* Exercise objective: Give back the data below exactly as it was given.

Data entries
-- ==== Sys2Proof/Machine/Tile.lean ====
section
/-! DEFINITION. Tile cores (R307 to R317, R321 to R325, R336 to R340): the walk, tokens, slip, the checker, faults of a
walker, and the K words. -/

namespace Sys2Proof.Machine

/-! ## A walker at a word -/

/-- A walker of a tile core at a word: the core, the walker (0 L, 1 X, 2 V, 3 S, 4 checker), and what it holds. -/
structure TCtx where
  tc : Nat
  e : Nat
  t : TileCore
  x : Ctx
  w : Walker
  word : TWord

def TCtx.core (k : TCtx) : Nat := k.tc + 32
def TCtx.die (k : TCtx) : Nat := coreDie (k.tc + 32)
def TCtx.space (s : State) (k : TCtx) : Space := cardSpace s k.x.card k.die k.core
def TCtx.agent (k : TCtx) : Agent := .teng k.tc k.e

/-- i * s of the repetition to issue (R314). -/
def TCtx.step (k : TCtx) : Int := (k.w.rep : Int) * k.word.s

/-- Register n of a replica. -/
def Walker.kr (w : Walker) (n : Nat) : DWord := w.k.getD n 0
def Walker.setK (w : Walker) (n : Nat) (v : DWord) : Walker := { w with k := setPad 0 w.k n v }

/-- SLIP of the kernel header (R310). -/
def tileSlip (s : State) (c : Nat) : Nat := bits (relHdr s c 1) 7 0

def Walker.walks (w : Walker) : Bool := decide (w.st ≠ .off ∧ w.st ≠ .ended)

/-- The smallest walk count among the walkers that have not ended. -/
def minCount (t : TileCore) : Nat :=
  match (t.walkers.filter Walker.walks).map fun (w : Walker) => w.count with
  | [] => 0
  | n :: l => l.foldl min n

/-- The walker as the state now has it. -/
def walkerNow (s : State) (k : TCtx) : Walker :=
  ((s.tiles.find k.tc).bind fun (t : TileCore) => t.walkers[k.e]?).getD k.w

def putWalker (s : State) (k : TCtx) (w : Walker) : State := setWalkerAt s k.tc k.e fun _ => w

/-- A walker whose command has retired (R325). -/
def WkState.going (st : WkState) : WkState :=
  match st with
  | .wait => .run
  | .stopping => .stopped
  | x => x

/-- A finished word: the count raised, the next program counter (R309). -/
def Walker.finish (w : Walker) (pc : OvAddr) : Walker :=
  { w with
    st := w.st.going, pc := pc, count := w.count + 1, rep := 0, retiring := false, pops := [], pushes := [], asked := none,
    uses := none, sent := false, ans := none, ovFirst := none, ovWait := none }

def OvAddr.next (a : OvAddr) : OvAddr := { a with off := a.off + 8 }

/-- The walker waits (R325). -/
def tWait (s : State) (k : TCtx) : State :=
  setWalkerAt s k.tc k.e fun w => if w.st = .run then { w with st := .wait } else w

/-- Reads that a walker asked for are over. -/
def dropAsked (s : State) (w : Walker) : State :=
  match w.asked with
  | some i => s.delOp i
  | none => s

/-! ## Tokens (R312, R313, R333) -/

/-- The FIFOs that an engine's word pops and pushes. -/
def popFifos (e : Nat) (w : TWord) : List Nat :=
  (if w.popP = 1 then [2 * e - 2] else []) ++ (if w.popN = 1 then [2 * e + 1] else [])
def pushFifos (e : Nat) (w : TWord) : List Nat :=
  (if w.pushP = 1 then [2 * e - 1] else []) ++ (if w.pushN = 1 then [2 * e] else [])

/-- Pop one token of a FIFO for a walker, if it has not and one is there. -/
def popOne (s : State) (k : TCtx) (f : Nat) : State :=
  match s.tiles.find k.tc with
  | some t =>
    match t.walkers[k.e]?, t.fifo.getD f [] with
    | some w, h :: rest =>
      if (w.pops.find f).isSome then s
      else
        let w1 := { w with pops := w.pops.set f h, ch := max w.ch h }
        s.setTile k.tc { t with fifo := setPad [] t.fifo f rest, walkers := setAt t.walkers k.e w1 }
    | _, _ => s
  | none => s

/-- The popped tokens return to their FIFOs (R330). -/
def returnPops (s : State) (k : TCtx) : State :=
  match s.tiles.find k.tc with
  | some t =>
    let w := walkerNow s k
    let fifo := w.pops.foldl (fun (a : List (List Nat)) e => setPad [] a e.1 (e.2 :: a.getD e.1 [])) t.fifo
    s.setTile k.tc { t with fifo := fifo, walkers := setAt t.walkers k.e { w with pops := [] } }
  | none => s

/-! ## Faults (R322, R330) -/

/-- A fault of the walker at its word: precise at the repetition, the tokens returned in repetition 0. A program that is
trapped already raises nothing more until it is resumed (R398). -/
def tFault (s : State) (k : TCtx) (c : Cause) : State :=
  let w := walkerNow s k
  let s1 := dropAsked s w
  let s2 := if w.rep = 0 then returnPops s1 k else s1
  let s3 := setWalkerAt s2 k.tc k.e fun w =>
    { w with asked := none, ovFirst := none, ovWait := none, sent := false, ans := none,
             uses := if w.rep = 0 then none else w.uses, st := if w.st = .stopping then .stopped else w.st }
  if k.t.trapped then retrapTile s3 k.tc k.e c else trapTile s3 k.tc k.e c

/-! ## The start of a word -/

/-- A turn at a word: nothing more to do, or the word's own effect on a state. -/
inductive TStart
  | stay (s : State)
  | go (k : TCtx) (s : State)

/-- Whether a walker moves: its program runs, or what it has issued is still to retire. -/
def tileGo (s : State) (tc : Nat) (t : TileCore) (x : Ctx) (w : Walker) : Bool :=
  ctxLive s x && !(cardSt s x.card).tear && !w.retiring && decide (t.resumeAt ≤ tileNow s tc) &&
    ((decide ((w.st = .run ∨ w.st = .wait) ∧ cardState s x.card = stRunning) && !t.trapped && !t.heldStop) ||
      (decide (w.st = .stopping) && (w.asked.isSome || w.sent)))

/-- A walker of a lower tag than the one whose fault has stopped the program in this tile clock still meets a fault of its own
(R322). -/
def sameClock (s : State) (tc e : Nat) (t : TileCore) (w : Walker) : Bool :=
  t.trapped && decide (w.st = .stopped) && !w.retiring &&
    (match t.trapAt with
     | some (n, f) => decide (n = tileNow s tc ∧ e < f)
     | none => false)

def tileTurn (s : State) (tc e : Nat) (t : TileCore) (x : Ctx) (w : Walker) : Bool :=
  tileGo s tc t x w || (ctxLive s x && sameClock s tc e t w)

/-! ## The checker (R321) -/

def accReg (f : BitVec 12) : List Nat := if fld f 11 11 = 1 then [fld f 5 1] else []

* Output of the task:
-- ==== Sys2Proof/Machine/Tile.lean ====
section
/-! DEFINITION. Tile cores (R307 to R317, R321 to R325, R336 to R340): the walk, tokens, slip, the checker, faults of a
walker, and the K words. -/

namespace Sys2Proof.Machine

/-! ## A walker at a word -/

/-- A walker of a tile core at a word: the core, the walker (0 L, 1 X, 2 V, 3 S, 4 checker), and what it holds. -/
structure TCtx where
  tc : Nat
  e : Nat
  t : TileCore
  x : Ctx
  w : Walker
  word : TWord

def TCtx.core (k : TCtx) : Nat := k.tc + 32
def TCtx.die (k : TCtx) : Nat := coreDie (k.tc + 32)
def TCtx.space (s : State) (k : TCtx) : Space := cardSpace s k.x.card k.die k.core
def TCtx.agent (k : TCtx) : Agent := .teng k.tc k.e

/-- i * s of the repetition to issue (R314). -/
def TCtx.step (k : TCtx) : Int := (k.w.rep : Int) * k.word.s

/-- Register n of a replica. -/
def Walker.kr (w : Walker) (n : Nat) : DWord := w.k.getD n 0
def Walker.setK (w : Walker) (n : Nat) (v : DWord) : Walker := { w with k := setPad 0 w.k n v }

/-- SLIP of the kernel header (R310). -/
def tileSlip (s : State) (c : Nat) : Nat := bits (relHdr s c 1) 7 0

def Walker.walks (w : Walker) : Bool := decide (w.st ≠ .off ∧ w.st ≠ .ended)

/-- The smallest walk count among the walkers that have not ended. -/
def minCount (t : TileCore) : Nat :=
  match (t.walkers.filter Walker.walks).map fun (w : Walker) => w.count with
  | [] => 0
  | n :: l => l.foldl min n

/-- The walker as the state now has it. -/
def walkerNow (s : State) (k : TCtx) : Walker :=
  ((s.tiles.find k.tc).bind fun (t : TileCore) => t.walkers[k.e]?).getD k.w

def putWalker (s : State) (k : TCtx) (w : Walker) : State := setWalkerAt s k.tc k.e fun _ => w

/-- A walker whose command has retired (R325). -/
def WkState.going (st : WkState) : WkState :=
  match st with
  | .wait => .run
  | .stopping => .stopped
  | x => x

/-- A finished word: the count raised, the next program counter (R309). -/
def Walker.finish (w : Walker) (pc : OvAddr) : Walker :=
  { w with
    st := w.st.going, pc := pc, count := w.count + 1, rep := 0, retiring := false, pops := [], pushes := [], asked := none,
    uses := none, sent := false, ans := none, ovFirst := none, ovWait := none }

def OvAddr.next (a : OvAddr) : OvAddr := { a with off := a.off + 8 }

/-- The walker waits (R325). -/
def tWait (s : State) (k : TCtx) : State :=
  setWalkerAt s k.tc k.e fun w => if w.st = .run then { w with st := .wait } else w

/-- Reads that a walker asked for are over. -/
def dropAsked (s : State) (w : Walker) : State :=
  match w.asked with
  | some i => s.delOp i
  | none => s

/-! ## Tokens (R312, R313, R333) -/

/-- The FIFOs that an engine's word pops and pushes. -/
def popFifos (e : Nat) (w : TWord) : List Nat :=
  (if w.popP = 1 then [2 * e - 2] else []) ++ (if w.popN = 1 then [2 * e + 1] else [])
def pushFifos (e : Nat) (w : TWord) : List Nat :=
  (if w.pushP = 1 then [2 * e - 1] else []) ++ (if w.pushN = 1 then [2 * e] else [])

/-- Pop one token of a FIFO for a walker, if it has not and one is there. -/
def popOne (s : State) (k : TCtx) (f : Nat) : State :=
  match s.tiles.find k.tc with
  | some t =>
    match t.walkers[k.e]?, t.fifo.getD f [] with
    | some w, h :: rest =>
      if (w.pops.find f).isSome then s
      else
        let w1 := { w with pops := w.pops.set f h, ch := max w.ch h }
        s.setTile k.tc { t with fifo := setPad [] t.fifo f rest, walkers := setAt t.walkers k.e w1 }
    | _, _ => s
  | none => s

/-- The popped tokens return to their FIFOs (R330). -/
def returnPops (s : State) (k : TCtx) : State :=
  match s.tiles.find k.tc with
  | some t =>
    let w := walkerNow s k
    let fifo := w.pops.foldl (fun (a : List (List Nat)) e => setPad [] a e.1 (e.2 :: a.getD e.1 [])) t.fifo
    s.setTile k.tc { t with fifo := fifo, walkers := setAt t.walkers k.e { w with pops := [] } }
  | none => s

/-! ## Faults (R322, R330) -/

/-- A fault of the walker at its word: precise at the repetition, the tokens returned in repetition 0. A program that is
trapped already raises nothing more until it is resumed (R398). -/
def tFault (s : State) (k : TCtx) (c : Cause) : State :=
  let w := walkerNow s k
  let s1 := dropAsked s w
  let s2 := if w.rep = 0 then returnPops s1 k else s1
  let s3 := setWalkerAt s2 k.tc k.e fun w =>
    { w with asked := none, ovFirst := none, ovWait := none, sent := false, ans := none,
             uses := if w.rep = 0 then none else w.uses, st := if w.st = .stopping then .stopped else w.st }
  if k.t.trapped then retrapTile s3 k.tc k.e c else trapTile s3 k.tc k.e c

/-! ## The start of a word -/

/-- A turn at a word: nothing more to do, or the word's own effect on a state. -/
inductive TStart
  | stay (s : State)
  | go (k : TCtx) (s : State)

/-- Whether a walker moves: its program runs, or what it has issued is still to retire. -/
def tileGo (s : State) (tc : Nat) (t : TileCore) (x : Ctx) (w : Walker) : Bool :=
  ctxLive s x && !(cardSt s x.card).tear && !w.retiring && decide (t.resumeAt ≤ tileNow s tc) &&
    ((decide ((w.st = .run ∨ w.st = .wait) ∧ cardState s x.card = stRunning) && !t.trapped && !t.heldStop) ||
      (decide (w.st = .stopping) && (w.asked.isSome || w.sent)))

/-- A walker of a lower tag than the one whose fault has stopped the program in this tile clock still meets a fault of its own
(R322). -/
def sameClock (s : State) (tc e : Nat) (t : TileCore) (w : Walker) : Bool :=
  t.trapped && decide (w.st = .stopped) && !w.retiring &&
    (match t.trapAt with
     | some (n, f) => decide (n = tileNow s tc ∧ e < f)
     | none => false)

def tileTurn (s : State) (tc e : Nat) (t : TileCore) (x : Ctx) (w : Walker) : Bool :=
  tileGo s tc t x w || (ctxLive s x && sameClock s tc e t w)

/-! ## The checker (R321) -/

def accReg (f : BitVec 12) : List Nat := if fld f 11 11 = 1 then [fld f 5 1] else []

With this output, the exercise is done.